Why is it that the Federal Reserve is completely denying that there are asset bubbles about to burst all around us? The simple answer is that they don’t want the collateral damage that would ensue if people started pulling their investments from the markets.
The denial keeps a false sense of security in investors’ minds, but it doesn’t help their retirement portfolios because, inevitably, one or more bubbles will pop.
So, why is the Fed trying to keep people ignorant?
Our economy is becoming more and more unstable. The Fed is printing money like it has no connection to the rest of the economy, but they know that the purchasing power of the dollar is dangling helplessly on a thin string that is ready to snap.

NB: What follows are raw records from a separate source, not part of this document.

theorem step_read_element (hp : s.params.Legal) (hi : s.Idle) (hk : k < windowCapacity s.params w)
    (hin : s.inputs = .read (elementAddr w k 0) :: rest) :
    step s = .next { s with inputs := rest, replies := readElement w k 0 s :: s.replies } := by
  rw [step_read_idle hi (aligned_elementAddr hp hk (windowStride_pos w)) hin,
    readWord_elementAddr hp hk (windowStride_pos w)]

theorem step_write_element (hp : s.params.Legal) (hi : s.Idle) (hk : k < windowCapacity s.params w)
    (hin : s.inputs = .write (elementAddr w k 0) v :: rest) :
    step s = .next (writeElement w k v { s with inputs := rest }) := by
  rw [step_write_idle hi (aligned_elementAddr hp hk (windowStride_pos w)) hin,
    targetOf_elementAddr hp hk (windowStride_pos w)]
  rfl

@[simp] theorem writeElement_params (w : Window) (k : Nat) (v : Word) (s : State) :
    (writeElement w k v s).params = s.params := by cases w <;> rfl

@[simp] theorem sym_writeElement (k : Nat) (v : Word) (s : State) :
    (writeElement .sym k v s).sym k = Tone.ofBit (v.getLsbD 0) := getD_read?_write_same _ k _ _

@[simp] theorem bit_writeElement (k : Nat) (v : Word) (s : State) :
    (writeElement .bit k v s).bit k = v.getLsbD 0 := getD_read?_write_same _ k _ _

@[simp] theorem byte_writeElement (k : Nat) (v : Word) (s : State) :
    (writeElement .byte k v s).byte k = v.setWidth 8 := getD_read?_write_same _ k _ _

/-- What an element just written reads as (R66). -/
theorem readWord_writeElement (hp : s.params.Legal) (hk : k < windowCapacity s.params w) :
    readWord (elementAddr w k 0) (writeElement w k v s) = readElement w k 0 (writeElement w k v s) :=
  readWord_elementAddr (by simpa using hp) (by simpa using hk) (windowStride_pos w)

theorem readWord_write_sym (hp : s.params.Legal) (hk : k < s.params.maxSamples) :
    readWord (elementAddr .sym k 0) (writeElement .sym k v s) = v &&& 1#32 := by
  rw [readWord_writeElement (w := .sym) hp hk, readElement, sym_writeElement, toBit_ofBit, boolWord_getLsbD]

theorem readWord_write_bit (hp : s.params.Legal) (hk : k < s.params.maxSamples) :
    readWord (elementAddr .bit k 0) (writeElement .bit k v s) = v &&& 1#32 := by
  rw [readWord_writeElement (w := .bit) hp hk, readElement, bit_writeElement, boolWord_getLsbD]

theorem readWord_write_byte (hp : s.params.Legal) (hk : k < s.params.maxSamples) :
    readWord (elementAddr .byte k 0) (writeElement .byte k v s) = v &&& 0xFF#32 := by
  rw [readWord_writeElement (w := .byte) hp hk, readElement, byte_writeElement, setWidth_setWidth_byte]

end

/-- Settles O14: the step is `readElement` or `writeElement` of the element, and an element written reads back. -/
theorem symbolBitAndByteWritesThenRead : Obligations.SymbolBitAndByteWritesThenRead := by
  intro s k v rest hp hi hk
  have hp' : ({ s with inputs := rest } : State).params.Legal := hp
  refine ⟨fun hin => ?_, fun hin => ?_, fun hin => ?_, fun hin => ?_, fun hin => ?_, fun hin => ?_⟩
  · rw [step_read_element (w := .sym) hp hi hk hin, readElement, boolWord_toBit]
  · rw [step_read_element (w := .bit) hp hi hk hin, readElement, boolWord_eq]
  · rw [step_read_element (w := .byte) hp hi hk hin, readElement]
  · exact ⟨_, step_write_element (w := .sym) hp hi hk hin, (sym_writeElement k v _).trans (ofBit_eq _),
      readWord_write_sym hp' hk, fun j hj => getD_read?_write_other _ _ _ hj, rfl, rfl, rfl⟩
  · exact ⟨_, step_write_element (w := .bit) hp hi hk hin, bit_writeElement k v _,
      readWord_write_bit hp' hk, fun j hj => getD_read?_write_other _ _ _ hj, rfl, rfl, rfl⟩
  · exact ⟨_, step_write_element (w := .byte) hp hi hk hin,
      (byte_writeElement k v _).trans (BitVec.setWidth_eq_extractLsb' (by decide)),
      readWord_write_byte hp' hk, fun j hj => getD_read?_write_other _ _ _ hj, rfl, rfl, rfl⟩

end Sys2Proof.Machine
end

section
/-! SUPPORT. What a host access is in every state, the commands at the core's boundary (R139, R140), the addresses that
name nothing (R61), and the elements of SAMP, XING, HIST and BLK. -/

namespace Sys2Proof.Machine

/-! ## Requests: which are served, and what a read can change -/

section
variable {s : State} {a v : Word} {rest : List Input}

theorem step_read (hin : s.inputs = .read a :: rest) :
    step s = if aligned a then .next (hostRead a { s with inputs := rest }) else .refused (.misaligned a) := by
  rw [step, hin]

theorem step_write (hin : s.inputs = .write a v :: rest) :
    step s = if aligned a then .next (hostWrite a v { s with inputs := rest }) else .refused (.misaligned a) := by
  rw [step, hin]

/-- An outcome behind the check of R58 is refused without alignment and the next state with it. -/
theorem served_or_refused (a : Word) (t : State) {o : Host.Outcome State Fault Refusal}
    (ho : o = if aligned a then .next t else .refused (.misaligned a)) :
    (a.toNat % 4 ≠ 0 → o = .refused (.misaligned a)) ∧ (a.toNat % 4 = 0 → ∃ u, o = .next u) :=
  ⟨fun h => ho.trans (if_neg (mt (aligned_iff a).1 h)), fun h => ⟨t, ho.trans (if_pos ((aligned_iff a).2 h))⟩⟩

/-- A write on a busy core acts on CTRL and the W1C fields of STATUS, or sets WERR (R166). -/
theorem step_write_busy (hb : s.Busy) (ha : aligned a = true) (hin : s.inputs = .write a v :: rest) :
    step s = .next (writeBusy (targetOf s.params a) v { s with inputs := rest }) := by
  obtain ⟨hrst, hbusy⟩ := hb
  simp [step_write hin, ha, hostWrite, hrst, hbusy]

end

/-- Settles O7: the check for alignment is all that stands before a host access, whatever state the core is in. -/
theorem onlyMisalignedRequestsAreRefused : Obligations.OnlyMisalignedRequestsAreRefused := by
  rintro s a v rest (hin | hin)
  · exact served_or_refused a _ (step_read hin)
  · exact served_or_refused a _ (step_write hin)

/-- Settles O8: a step that serves a read is `hostRead`, which adds a reply and may count a free value. -/
theorem readsHaveNoSideEffects : Obligations.ReadsHaveNoSideEffects := by
  intro s t a rest hin hstep
  rw [step_read hin] at hstep
  split at hstep
  · injection hstep with ht
    subst ht
    obtain ⟨v, hv | hv⟩ := hostRead_cases a { s with inputs := rest } <;>
      · rw [hv]
        exact ⟨rfl, rfl, rfl, rfl, rfl, rfl, rfl, rfl, List.cons_ne_nil _ _⟩
  · cases hstep

/-! ## The engine's turn, and the acceptance of a command -/

section
variable {s : State} {w : Word} {rest : List Input}

theorem step_no_input (hin : s.inputs = []) : step s = engineTurn s := by rw [step, hin]

theorem step_engine (hin : s.inputs = .engine :: rest) : step s = engineTurn { s with inputs := rest } := by
  rw [step, hin]

/-- A queue that gives the engine the next move gives it its turn and is as it was after it. -/
theorem step_engineFirst (hin : s.inputs = engineFirst rest) : step s = engineTurn { s with inputs := rest } := by
  cases rest with
  | nil => rw [step_no_input hin, ← show s.inputs = [] from hin]
  | cons i rest => exact step_engine hin

/-- A pending command is performed (R140). -/
theorem engineTurn_pending (hr : s.rst = false) (hp : s.pending = some w) : engineTurn s = exec (decodeCmd w) s := by
  simp [engineTurn, State.ready, hr, hp]

/-- Without a pending command, or under reset, the engine does nothing (R140, R162). -/
theorem engineTurn_idle (h : s.pending = none ∨ s.rst = true) : engineTurn s = .next s := by
  rcases h with h | h <;> simp [engineTurn, State.ready, h]

end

What can you, the investor who just wants to make sure they have a secure retirement plan, do about what’s happening to our economy? The first thing that you should do is learn what these asset and debt bubbles are doing, then hedge your portfolio against them.
What is an asset bubble?
An asset bubble occurs when the price of assets (like stocks, real estate, or commodities) rises quickly without adding value to support the price increase.
Everyone remembers the housing bubble of 2008. Interest rates were low, and access to financing was so easy that people were able to obtain mortgages without any regard for their ability to repay. Demand for homes increased significantly, and housing prices kept rising, rising, rising…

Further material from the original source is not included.